The definition of "sustainable harvesting operations" is
broad and would effectively impose certain specific
silvicultural requirements. According to the draft
regulation the term "means harvesting that is carried out
considering maintenance of soil quality and biodiversity
with the aim of minimising negative impacts, in a way that
avoids harvesting of stumps and roots, degradation of
primary forests or their conversion into plantation forests,
and harvesting on vulnerable soils; minimises large clearcuts
and ensures locally appropriate thresholds for
deadwood extraction and requirements to use logging
systems that minimise impacts on soil quality, including
soil compaction, and on biodiversity features and
habitats".
As in EUTR, the proposed regulation would impose
obligations on "operators"; i.e. persons or entities placing
the commodities and products in question on the EU
market, or exporting them from it, for commercial
purposes.
Where a relevant commodity or product is placed on the
market by an entity from outside the EU, the operator
would be the first entity established in the EU who buys or
takes possession of it.
EU importers would therefore qualify as operators. Some
obligations would also be set on "traders".
Operators would have to exercise due diligence before
placing regulated commodities or products on the EU
market or exporting them from it. Due diligence would
include the collection, organization and preservation for
five years of verifiable information that the commodities
and products are deforestation-free and that they were
produced in line with relevant legislation of the country of
production.
As part of their due diligence, operators would have to
engage in risk assessment and be able to demonstrate that
the relevant commodities and products are deforestationfree,
and that they have been produced according to the
relevant legislation of the country of production. Where
operators are not able to demonstrate that the risk of noncompliance
is negligible, they should not place the
relevant commodities or products on the EU market or
export them.
Operators would also have to carry out risk mitigation,
adopting measures to reach nil or negligible noncompliance
risk levels. Such measures would have to be
adequate and proportional to effectively mitigate and
manage non-compliance risk. They would include internal
control and compliance management, the appointment of a
management-level compliance officer, and independent
risk mitigation auditing.
Regulatory proposal would significantly alter and
extend EUTR obligations
Many of the due diligence requirements will be familiar to
timber traders that have been working within the
framework of EUTR since March 2013. However,
according to the draft regulation, the EUTR due diligence
requirements would be "adapted and improved" through
the introduction of several new and far-reaching features
including:
a due diligence statement (Article 4). Operators
would produce a due diligence statement when
satisfied that the commodities or products were
compliant, thus assuming responsibility. In the
statement, operators would confirm having
carried out due diligence, and having found no or
only negligible risk. Submitting a due diligence
statement would be necessary to place these
commodities or products on the EU market or
exporting them from it;
the geographic information requirement or geolocation,
linking the commodities and products to
the specific plot of land where they were
produced (article 9);
country benchmarking (Articles 25-26). The
European Commission would use a
benchmarking system to assess the risk of
commodity-driven deforestation and forest
degradation by country. The benchmarking
system would categorise each country (or subnational
region) as "low", "standard" and "high
risk".
a distinct procedure for "simplified due diligence"

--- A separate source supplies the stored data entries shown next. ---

-- ==== Sys2Proof/Machine/Ports.lean ====
section
/-! DEFINITION. The Master Port Interface (chapter 9) and the forming of NOTICE frames (10, R178): link states and
silence, the receive path, the service of a request, the transmitter. -/

namespace Sys2Proof.Machine

/-! ### The end of every command: notice frames are formed and idle transmitters begin (R171, R178, log 6) -/

/-- The test for forming a NOTICE frame (R178). The frame carries the last period started; between FREEZE and the first
period start, when none has started, it carries 0 (DESIGN CHOICE, log 37). -/
def PortBlock.formNotice (k : Constants) (period : W32) (b : PortBlock) : PortBlock :=
  if b.summary ≠ 0#12 ∧ b.pacing = none ∧ b.notice = none then
    { b with
      notice := some { bytes := noticeFrame b.summary period, isReset := false }
      summary := 0
      pacing := if k.periods b.pacingMs = 0 then none else some (k.periods b.pacingMs) }
  else b

/-- An idle transmitter of a port with link signal begins the answer, else the notice frame (R171). -/
def PortBlock.begin (b : PortBlock) : PortBlock :=
  if b.sending = none ∧ b.link ≠ .down then
    match b.answer, b.notice with
    | some f, _ => { b with sending := some f, answer := none }
    | none, some f => { b with sending := some f, notice := none }
    | none, none => b
  else b

/-- A port at the end of a command: a frame is formed, the transmitter begins, and the test is made again for a slot
that has emptied. -/
def PortBlock.settle (k : Constants) (period : W32) (b : PortBlock) : PortBlock :=
  ((b.formNotice k period).begin).formNotice k period

/-- The end of every command. -/
def settle (s : State) : State :=
  { s with ports := vmap allPorts (fun _ b => b.settle s.consts s.period) s.ports }

/-- A command's effect is complete. -/
def done (s : State) : Host.Outcome State Fault Refusal := .next (settle s)

/-! ### Link state and silence (R166, R167) -/

/-- The silence timer a port's limit starts, from FREEZE onward; a limit of 0 disables it (R167). -/
def State.silenceStart (s : State) (p : Port) : Option Nat :=
  let n := vget s.consts.silenceLimitMs p
  if s.inConfig ∨ n = 0 then none else some (s.periods n)

/-- A port in DOWN gains its link signal (R166). -/
def gainSignal (p : Port) (s : State) : State :=
  if (s.port p).link = .down then
    { s with
      signals := vset s.signals p true
      ports := vset s.ports p { s.port p with link := .up, silence := s.silenceStart p } }
  else s

/-- The commanded reset is taken at once if the safety port loses its signal before the answer completes (11, R186). -/
def resetIfLost (p : Port) (s : State) : State :=
  if p = s.safetyPort ∧ s.resetting = .answerWaiting then { s with resetting := .due } else s

/-- The report of PORT_SILENT, if the port has a silence limit and the part is in OPERATING (R166, R167). -/
def reportSilent (p : Port) (s : State) : State :=
  if s.inConfig ∨ vget s.consts.silenceLimitMs p = 0 then s else reportOrdinary .portSilent (.port p) none s

/-- A port in UP or SILENT loses its link signal; a frame cut short is damaged (R166, R168). -/
def loseSignal (p : Port) (midFrame : Bool) (s : State) : State :=
  let b := s.port p
  if b.link = .down then s
  else
    let s1 := resetIfLost p
      { s with
        signals := vset s.signals p false
        ports := vset s.ports p
          { b with
            link := .down
            silence := none
            damaged := if midFrame then min 65535 (b.damaged + 1) else b.damaged } }
    if b.link = .up then reportSilent p s1 else s1

/-- The expiry of a silence timer (R167). -/
def silenceExpiry (p : Port) (s : State) : State :=
  let b := s.port p
  if b.link = .up ∧ b.silence = some 0 then
    reportOrdinary .portSilent (.port p) none
      { s with ports := vset s.ports p { b with link := .silent, silence := none } }
  else s

/-! ### The receive path (R168) -/

/-- A valid frame: the silence timer restarts, SILENT returns to UP, and the frame joins the inbound queue or overruns
it (R167, R168). -/
def PortBlock.receive (silence : Option Nat) (f : Frame) (b : PortBlock) : PortBlock :=
  if b.inbound.length < Config.inboundSlots then
    { b with link := .up, silence := silence, inbound := b.inbound ++ [f] }
  else { b with link := .up, silence := silence, overrun := true }

/-- A frame whose last byte has been received on a port with link signal (R168; 12, R190). -/
def receiveFrame (p : Port) (bytes : List Byte) (s : State) : State :=
  let b := s.port p
  if b.link = .down then s
  else
    match parseFrame bytes with
    | none => { s with ports := vset s.ports p { b with damaged := min 65535 (b.damaged + 1) } }
    | some f => { s with ports := vset s.ports p (b.receive (s.silenceStart p) f) }

/-! ### The service of a request (R169, R170) -/

/-- The frame a port takes next: the head of its inbound queue, when the answer slot is empty and no RESET_PART has
been served (R169; 11, R186). -/
def State.nextRequest (s : State) (p : Port) : Option Frame :=
  if s.resetting = .none ∧ (s.port p).answer = none then (s.port p).inbound.head? else none

/-- The taking removes the frame from the queue (R169). -/
def popRequest (p : Port) (s : State) : State :=
  { s with ports := vset s.ports p { s.port p with inbound := (s.port p).inbound.tail } }

/-- The answer is placed in the answer slot; it carries the overrun flag, which is cleared (R169, R170). -/
def putAnswer (p : Port) (number : W16) (isReset : Bool) (r : Reply) (s : State) : State :=
  let f : TxFrame := { bytes := answerFrame number r.status.code (s.port p).overrun r.fields, isReset := isReset }
  { s with ports := vset s.ports p { s.port p with overrun := false, answer := some f } }

/-- The service of the request at the head of a port's queue, in one action (R169): the length check, then the owner.
`parse` reads the request fields and answers none where their length fits no form of the request. -/
def serve {α : Type} (p : Port) (code : Nat) (parse : List Byte → Option α) (owner : α → State → State × Reply)
    (s : State) : State :=
  match s.nextRequest p with
  | none => s
  | some f =>
    if f.code ≠ code then s
    else
      match parse f.fields with
      | none => putAnswer p f.number false (.bare .length) (popRequest p s)
      | some a => putAnswer p f.number false (owner a (popRequest p s)).2 (owner a (popRequest p s)).1

/-- The service of a frame whose code names no request (R169, step 1; 12, R190). -/
def serveUnknown (p : Port) (s : State) : State :=
  match s.nextRequest p with
  | none => s
  | some f =>
    if f.code = 0 ∨ 38 < f.code then putAnswer p f.number false (.bare .unknown) (popRequest p s) else s

/-! ### The transmitter (R171) -/

/-- The last byte of a frame leaves: the frame has been sent. The answer to RESET_PART makes the commanded reset due
(11, R186). -/
def completeSend (p : Port) (s : State) : State :=
  let b := s.port p
  match b.sending with
  | none => s
  | some f =>
    if b.link = .down then s
    else
      { s with
        wire := .frame p f.bytes :: s.wire
        resetting := if f.isReset then .due else s.resetting
        ports := vset s.ports p { b with sending := none } }

/-- The expiry of a pacing timer (10, R178): the timer is absent, and the test is made at the end of the command. -/
def pacingExpiry (p : Port) (s : State) : State :=
  if (s.port p).pacing = some 0 then { s with ports := vset s.ports p { s.port p with pacing := none } } else s

end Sys2Proof.Machine
end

(Article 12) to apply when sourcing from a
country or region assessed as "low risk". Under
this procedure operators would be still obliged to
undertake the first step of the due diligence
procedure (i.e. collect information, documents
and data demonstrating products are legally
produced and deforestation-free). However they
would not be obliged to undertake risk
assessment and risk mitigation.
increased cooperation with customs (Articles 14
and 24) who would be empowered, for example,
to verify the status of the due diligence statement
covering individual import or export
consignments and to block and destroy any
consignment where risk analysis by EU
competent authorities has established that there is
a high risk of non-compliance;
minimum inspection levels (article 14): each
Member State would have to carry out checks of
at least five per cent of the relevant operators,
every year. Five per cent of the volume of each of
the commodities and products placed, made
available or exported from each territory would
also have to be subject to checks each year.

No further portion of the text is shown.